About six weeks into my second year of design school, I realized I wasn’t working as hard as my peers. Sure, I was getting everything done and getting good grades, but I was done with my assignments every day around seven while my classmates worked late into the night. I was perplexed each time I heard people complain about their endless work. Am I just managing my workload better? Are they just doing more outside of school, like extracurricular activities or a job? But when I compared my work with theirs, I realized that theirs was often more thought out and polished than mine. They were simply putting more into each assignment than I was.

Clearly I had to step it up, but I didn’t really know how. I take my work as far as I feel it can go, then stop, turn it in, and get feedback from my professor. How could I develop it further independently, before getting feedback?

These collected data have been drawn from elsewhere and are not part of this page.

end Sys2Proof.Machine
end

section
/-! SUPPORT. The invariant `GoodState` and the unobservability of stale buffer bytes (10_state.md section 3, R35,
R37): what each instruction does to the decoder's registers and its buffer, said once for both. -/

namespace Sys2Proof.Machine

/-! ## Instructions that leave the buffer alone -/

/-- A meaning that neither reads nor writes the buffer: it keeps the decoder's registers or empties the frame,
and it answers the same whatever the buffer holds. -/
structure LeavesBuffer (f : State → Host.Outcome State Fault Refusal) : Prop where
  keeps_or_empties : ∀ s t, f s = .next t → SameDec s t ∨ (t.buf = s.buf ∧ t.len = 0)
  commutes : ∀ (s : State) (m : Memory),
    f { s with buf := m } = andThen (f s) fun t => .next { t with buf := m }

/-- A meaning that always completes, as an update of the state. -/
theorem leavesBuffer_next {g : State → State}
    (hdec : ∀ s, SameDec s (g s) ∨ ((g s).buf = s.buf ∧ (g s).len = 0))
    (hcomm : ∀ (s : State) (m : Memory), g { s with buf := m } = { g s with buf := m }) :
    LeavesBuffer fun s => .next (g s) where
  keeps_or_empties s t h := by cases h; exact hdec s
  commutes s m := congrArg Host.Outcome.next (hcomm s m)

theorem crcInitWith_leavesBuffer (cfg : Config) : LeavesBuffer (crcInitWith cfg) :=
  leavesBuffer_next (fun _ => .inl ⟨rfl, rfl, rfl⟩) fun _ _ => rfl

theorem crcByteWith_leavesBuffer (cfg : Config) (d : Byte) : LeavesBuffer (crcByteWith cfg d) :=
  leavesBuffer_next (fun _ => .inl ⟨rfl, rfl, rfl⟩) fun _ _ => rfl

theorem crcBitWith_leavesBuffer (cfg : Config) (d : Bool) : LeavesBuffer (crcBitWith cfg d) :=
  leavesBuffer_next (fun _ => .inl ⟨rfl, rfl, rfl⟩) fun _ _ => rfl

theorem crcGetWith_leavesBuffer (cfg : Config) : LeavesBuffer (crcGetWith cfg) :=
  leavesBuffer_next (fun _ => .inl ⟨rfl, rfl, rfl⟩) fun _ _ => rfl

theorem encSofWith_leavesBuffer (cfg : Config) : LeavesBuffer (encSofWith cfg) where
  keeps_or_empties s t h := by
    cases he : s.encState <;> rw [encSofWith, he] at h <;> cases h
    exact .inl ⟨rfl, rfl, rfl⟩
  commutes s _ := by rcases s with ⟨_, _ | _, _⟩ <;> rfl

theorem encDataWith_leavesBuffer (cfg : Config) (d : Byte) : LeavesBuffer (encDataWith cfg d) where
  keeps_or_empties s t h := by
    cases he : s.encState <;> rw [encDataWith, he] at h <;> cases h
    exact .inl ⟨rfl, rfl, rfl⟩
  commutes s _ := by rcases s with ⟨_, _ | _, _⟩ <;> rfl

theorem encEofWith_leavesBuffer (cfg : Config) : LeavesBuffer (encEofWith cfg) where
  keeps_or_empties s t h := by
    cases he : s.encState <;> rw [encEofWith, he] at h <;> cases h
    exact .inl ⟨rfl, rfl, rfl⟩
  commutes s _ := by rcases s with ⟨_, _ | _, _⟩ <;> rfl

theorem decEosWith_leavesBuffer (cfg : Config) : LeavesBuffer (decEosWith cfg) :=
  leavesBuffer_next (fun _ => .inr ⟨rfl, rfl⟩) fun _ _ => rfl

theorem resetWith_leavesBuffer (cfg : Config) : LeavesBuffer (resetWith cfg) :=
  leavesBuffer_next (fun _ => .inr ⟨rfl, rfl⟩) fun _ _ => rfl

/-- Every instruction receives one wire byte, or receives a two-byte symbol, or leaves the buffer alone. -/
theorem exec_receives_or_leavesBuffer (i : Instr) :
    (∃ d, exec i = decRxWith Config.datvideo d) ∨ (∃ x, exec i = rxSymbolWith Config.datvideo x)
      ∨ LeavesBuffer (exec i) := by
  cases i with
  | delim => exact .inl ⟨_, funext exec_delim⟩
  | esc => exact .inl ⟨_, funext exec_esc⟩
  | data b => exact .inl ⟨b, funext (exec_data b)⟩
  | decRx d => exact .inl ⟨d, funext (exec_decRx d)⟩
  | escDelim => exact .inr (.inl ⟨_, funext exec_escDelim⟩)
  | escEsc => exact .inr (.inl ⟨_, funext exec_escEsc⟩)
  | escOther x => exact .inr (.inl ⟨x, funext (exec_escOther x)⟩)
  | crcInit => exact .inr (.inr (crcInitWith_leavesBuffer Config.datvideo))
  | crcByte d => exact .inr (.inr (crcByteWith_leavesBuffer Config.datvideo d))
  | crcBit d => exact .inr (.inr (crcBitWith_leavesBuffer Config.datvideo d))
  | crcGet => exact .inr (.inr (crcGetWith_leavesBuffer Config.datvideo))
  | encSof => exact .inr (.inr (encSofWith_leavesBuffer Config.datvideo))
  | encData d => exact .inr (.inr (encDataWith_leavesBuffer Config.datvideo d))
  | encEof => exact .inr (.inr (encEofWith_leavesBuffer Config.datvideo))
  | decEos => exact .inr (.inr (decEosWith_leavesBuffer Config.datvideo))
  | reset => exact .inr (.inr (resetWith_leavesBuffer Config.datvideo))

/-! ## Sequencing -/

/-- Two steps in sequence answer a next state exactly when both do. -/
theorem andThen_eq_next_iff (o : Host.Outcome State Fault Refusal)
    (k : State → Host.Outcome State Fault Refusal) (u : State) :
    andThen o k = .next u ↔ ∃ t, o = .next t ∧ k t = .next u := by
  cases o <;> simp [andThen]

/-- Everything a two-byte symbol can do when it answers a next state. -/
theorem rxSymbolWith_eq_next_iff (cfg : Config) (x : Byte) (s u : State) :
    rxSymbolWith cfg x s = .next u
      ↔ ∃ t v, decRxWith cfg cfg.esc s = .next t ∧ decRxWith cfg x t = .next v
        ∧ u = { v with out := { v.out with event := Event.orElse t.out.event v.out.event } } := by
  simp only [rxSymbolWith, andThen_eq_next_iff, Host.Outcome.next.injEq, exists_and_left, eq_comm (b := u)]

/-- Everything a step can do when it answers a next state. -/
theorem step_next_cases {s t : State} (h : step s = .next t) :
    t = s.idle ∨ (∃ u rest, t = resetUnit u (s.withInput rest))
      ∨ ∃ i rest, exec i (s.withInput rest) = .next t := by
  rw [step] at h
  cases hf : fetch s with
  | nothing => rw [hf] at h; exact .inl (Host.Outcome.next.inj h).symm
  | unitReset u rest => rw [hf] at h; exact .inr (.inl ⟨u, rest, (Host.Outcome.next.inj h).symm⟩)
  | instr i rest => rw [hf] at h; exact .inr (.inr ⟨i, rest, h⟩)
  | reject r => rw [hf] at h; cases h

/-! ## The invariant -/

namespace GoodState

/-- The invariant speaks of the decoder's registers and buffer only. -/
theorem of_sameDec {cfg : Config} {s t : State} (hg : GoodState cfg s) (h : SameDec s t) :
    GoodState cfg t := by
  obtain ⟨hrx, hbuf, hlen⟩ := h
  exact {
    lenBound := hlen ▸ hg.lenBound
    emptyInReset := by rw [hrx, hlen]; exact hg.emptyInReset
    bufWf := hbuf ▸ hg.bufWf
    bufInRange := hbuf ▸ hg.bufInRange
    collected := by rw [hbuf, hlen]; exact hg.collected }

/-- An empty frame over an unchanged buffer is good in every receive state. -/
theorem of_emptied {cfg : Config} {s t : State} (hg : GoodState cfg s) (hbuf : t.buf = s.buf)
    (hlen : t.len = 0) : GoodState cfg t where
  lenBound := by omega
  emptyInReset _ := hlen
  bufWf := hbuf ▸ hg.bufWf
  bufInRange := hbuf ▸ hg.bufInRange
  collected a ha := by omega

/-- Outside `Reset` the invariant does not depend on the receive state. -/
theorem of_nonReset {cfg : Config} {s t : State} (hg : GoodState cfg s) (hrx : t.rxState ≠ .reset)
    (hbuf : t.buf = s.buf) (hlen : t.len = s.len) : GoodState cfg t where
  lenBound := hlen ▸ hg.lenBound
  emptyInReset h := absurd h hrx
  bufWf := hbuf ▸ hg.bufWf
  bufInRange := hbuf ▸ hg.bufInRange
  collected := by rw [hbuf, hlen]; exact hg.collected

/-- An append with room: the stored byte is in range, and every byte below the new `len` is collected. -/
theorem of_append {cfg : Config} {s t : State} {d : Byte} (hg : GoodState cfg s)
    (hroom : s.len + 1 ≤ cfg.maxFrame) (hrx : t.rxState ≠ .reset) (hbuf : t.buf = s.buf.write s.len d)
    (hlen : t.len = s.len + 1) : GoodState cfg t where
  lenBound := by omega
  emptyInReset h := absurd h hrx
  bufWf := hbuf ▸ Memory.write_wf _ _ _ hg.bufWf
  bufInRange c hc := by
    rw [hbuf] at hc
    rcases Memory.mem_write hc with rfl | hc
    · exact hroom
    · exact hg.bufInRange c hc
  collected a ha := by
    rw [hbuf]
    by_cases h : a = s.len
    · rw [h, Memory.read_write_same]; rfl
    · rw [Memory.read_write_other _ _ _ _ h]
      exact hg.collected a (by omega)

/-- The state after reset is good under every configuration. -/
theorem initial (cfg : Config) : GoodState cfg (State.initial cfg) where
  lenBound := Nat.zero_le _
  emptyInReset _ := rfl
  bufWf := rfl
  bufInRange _ hc := absurd hc List.not_mem_nil
  collected a ha := absurd ha (Nat.not_lt_zero a)

/-- Receiving a byte keeps the invariant: only an append with room lengthens the frame. -/
theorem of_decRxWith {cfg : Config} {d : Byte} {s t : State} (hg : GoodState cfg s)
    (h : decRxWith cfg d s = .next t) : GoodState cfg t := by
  rcases decRxWith_next_cases h with
    ⟨-, -, rfl⟩ | ⟨-, -, rfl⟩ | ⟨-, -, -, rfl⟩ | ⟨-, -, -, body, -, ⟨-, rfl⟩ | ⟨-, rfl⟩⟩ | ⟨-, -, -, rfl⟩
      | ⟨-, ⟨-, rfl⟩ | ⟨hroom, rfl⟩⟩ | ⟨-, -, -, rfl⟩
  · exact hg.of_sameDec ⟨rfl, rfl, rfl⟩
  · exact hg.of_emptied rfl rfl
  · exact hg.of_emptied rfl rfl
  · exact hg.of_emptied rfl rfl
  · exact hg.of_emptied rfl rfl
  · exact hg.of_nonReset (by simp) rfl rfl
  · exact hg.of_emptied rfl rfl
  · exact hg.of_append hroom (by simp) rfl rfl
  · exact hg.of_emptied rfl rfl

/-- Receiving a two-byte symbol keeps the invariant. -/
theorem of_rxSymbolWith {cfg : Config} {x : Byte} {s u : State} (hg : GoodState cfg s)
    (h : rxSymbolWith cfg x s = .next u) : GoodState cfg u := by
  obtain ⟨t, v, h1, h2, rfl⟩ := (rxSymbolWith_eq_next_iff ..).mp h
  exact ((hg.of_decRxWith h1).of_decRxWith h2).of_sameDec ⟨rfl, rfl, rfl⟩

theorem of_leavesBuffer {cfg : Config} {f : State → Host.Outcome State Fault Refusal} (hf : LeavesBuffer f)
    {s t : State} (hg : GoodState cfg s) (h : f s = .next t) : GoodState cfg t := by
  rcases hf.keeps_or_empties s t h with hsame | ⟨hbuf, hlen⟩
  · exact hg.of_sameDec hsame
  · exact hg.of_emptied hbuf hlen

/-- Every instruction keeps the invariant. -/
theorem of_exec {i : Instr} {s t : State} (hg : GoodState Config.datvideo s) (h : exec i s = .next t) :
    GoodState Config.datvideo t := by
  rcases exec_receives_or_leavesBuffer i with ⟨d, hd⟩ | ⟨x, hx⟩ | hl
  · exact hg.of_decRxWith (hd ▸ h)
  · exact hg.of_rxSymbolWith (hx ▸ h)
  · exact hg.of_leavesBuffer hl h

/-- The reset of one unit alone keeps the invariant. -/
theorem of_resetUnit {s : State} (u : UnitId) (hg : GoodState Config.datvideo s) :
    GoodState Config.datvideo (resetUnit u s) := by
  cases u with
  | crc => exact hg.of_sameDec ⟨rfl, rfl, rfl⟩
  | enc => exact hg.of_sameDec ⟨rfl, rfl, rfl⟩
  | dec => exact hg.of_emptied rfl rfl

theorem withInput {cfg : Config} {s : State} (hg : GoodState cfg s) (rest : List Input) :
    GoodState cfg (s.withInput rest) := hg.of_sameDec ⟨rfl, rfl, rfl⟩

end GoodState

/-- Settles O45: a step idles, resets one unit or executes an instruction, and each keeps the invariant. -/
theorem stepKeepsTheInvariant : Obligations.StepKeepsTheInvariant := by
  intro s t hg h
  rcases step_next_cases h with rfl | ⟨u, rest, rfl⟩ | ⟨i, rest, hi⟩
  · exact hg.of_sameDec ⟨rfl, rfl, rfl⟩
  · exact (hg.withInput rest).of_resetUnit u
  · exact (hg.withInput rest).of_exec hi

/-- Settles O44: the reset state is the initial state of this hardware's configuration. -/
theorem resetSatisfiesTheInvariant : Obligations.ResetSatisfiesTheInvariant := GoodState.initial _

/-! ## Stale buffer bytes -/

/-- A next state on the left is matched by one on the right that agrees with it below `len`. -/
def NextAgrees (o o' : Host.Outcome State Fault Refusal) : Prop :=
  ∀ t, o = .next t → ∃ t', o' = .next t' ∧ AgreeBelowLen t t'

namespace NextAgrees

theorem next {t t' : State} (h : AgreeBelowLen t t') : NextAgrees (.next t) (.next t') := by
  intro u hu
  cases hu
  exact ⟨t', rfl, h⟩

theorem fault (f : Fault) (o' : Host.Outcome State Fault Refusal) : NextAgrees (.fault f) o' :=
  fun _ h => by cases h

/-- Agreement goes through sequencing. -/
theorem andThen {o o' : Host.Outcome State Fault Refusal} {k k' : State → Host.Outcome State Fault Refusal}
    (ho : NextAgrees o o') (hk : ∀ t t', AgreeBelowLen t t' → NextAgrees (k t) (k' t')) :
    NextAgrees (Machine.andThen o k) (Machine.andThen o' k') := by
  intro u hu
  obtain ⟨t, h1, h2⟩ := (andThen_eq_next_iff ..).mp hu
  obtain ⟨t', h1', ht⟩ := ho t h1
  obtain ⟨u', h2', hu'⟩ := hk t t' ht u h2
  exact ⟨u', (andThen_eq_next_iff ..).mpr ⟨t', h1', h2'⟩, hu'⟩

end NextAgrees

namespace AgreeBelowLen

section
variable {s s' : State} (h : AgreeBelowLen s s')
include h

/-- The second state is the first over another buffer. -/
theorem eq_withBuf : s' = { s with buf := s'.buf } := by
  rw [← h.crc, ← h.encState, ← h.encCrc, ← h.rxState, ← h.len, ← h.out, ← h.input]

theorem quiet : AgreeBelowLen s.quiet s'.quiet :=
  ⟨h.crc, h.encState, h.encCrc, h.rxState, h.len, rfl, h.input, h.below⟩

theorem withRxState (rx : RxState) : AgreeBelowLen { s with rxState := rx } { s' with rxState := rx } :=
  ⟨h.crc, h.encState, h.encCrc, rfl, h.len, h.out, h.input, h.below⟩

/-- An empty frame makes every buffer byte stale. -/
theorem emptied (o : Output) (rx : RxState) :
    AgreeBelowLen { s with out := o, len := 0, rxState := rx } { s' with out := o, len := 0, rxState := rx } :=
  ⟨h.crc, h.encState, h.encCrc, rfl, rfl, rfl, h.input, fun a ha => absurd ha (Nat.not_lt_zero a)⟩

/-- One byte stored at `len` reads the same in both buffers. -/
theorem read_write_len {a : Nat} (d : Byte) (ha : a < s.len + 1) :
    (s'.buf.write s.len d).read a = (s.buf.write s.len d).read a := by
  by_cases hlast : a = s.len
  · rw [hlast, Memory.read_write_same, Memory.read_write_same]
  · rw [Memory.read_write_other _ _ _ _ hlast, Memory.read_write_other _ _ _ _ hlast]
    exact h.below a (by omega)

/-- The size test reads `len` only, and an append stores the same byte into both buffers. -/
theorem rxAppendOrLong (cfg : Config) (d : Byte) :
    NextAgrees (Machine.rxAppendOrLong cfg d s) (Machine.rxAppendOrLong cfg d s') := by
  have hlen := h.len
  rcases rxAppendOrLong_cases cfg d s with ⟨hfull, e⟩ | ⟨hroom, e⟩ <;>
    rcases rxAppendOrLong_cases cfg d s' with ⟨hfull', e'⟩ | ⟨hroom', e'⟩ <;> rw [e, e']
  · exact .next (h.emptied _ _)
  · omega
  · omega
  · rw [hlen]
    exact .next ⟨h.crc, h.encState, h.encCrc, rfl, rfl, rfl, h.input, fun a ha => h.read_write_len d ha⟩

So I developed a set of questions to ask myself when I felt my work was done to help push it to the next level. Hopefully, they can help you too.

Composition

  • Is the main element in the center of the format? Can it be moved and still convey the message?

  • What if the main element were dramatically scaled up or down?

  • Is the negative space around the element activated? Are there interesting shapes of negative space?

  • Where does the viewer’s eye go first? Is that where you want it to go?

  • Is there an overall system governing the organization of the piece?

Contrast

  • What if there were a contrast in scale?

  • What if there were a contrast in value or color?

  • What if there were a contrast in form?

  • Do the lines in the composition vary in width and size?

Polish

  • Are the areas where elements intersect or overlap clean and the right size?

  • Are the colors the best they can be, both in appropriateness to the subject and in terms of aesthetics?

Texture

  • Can the texture of the elements be improved by overlapping elements of differing scale?

  • Can one element be reversed out of another?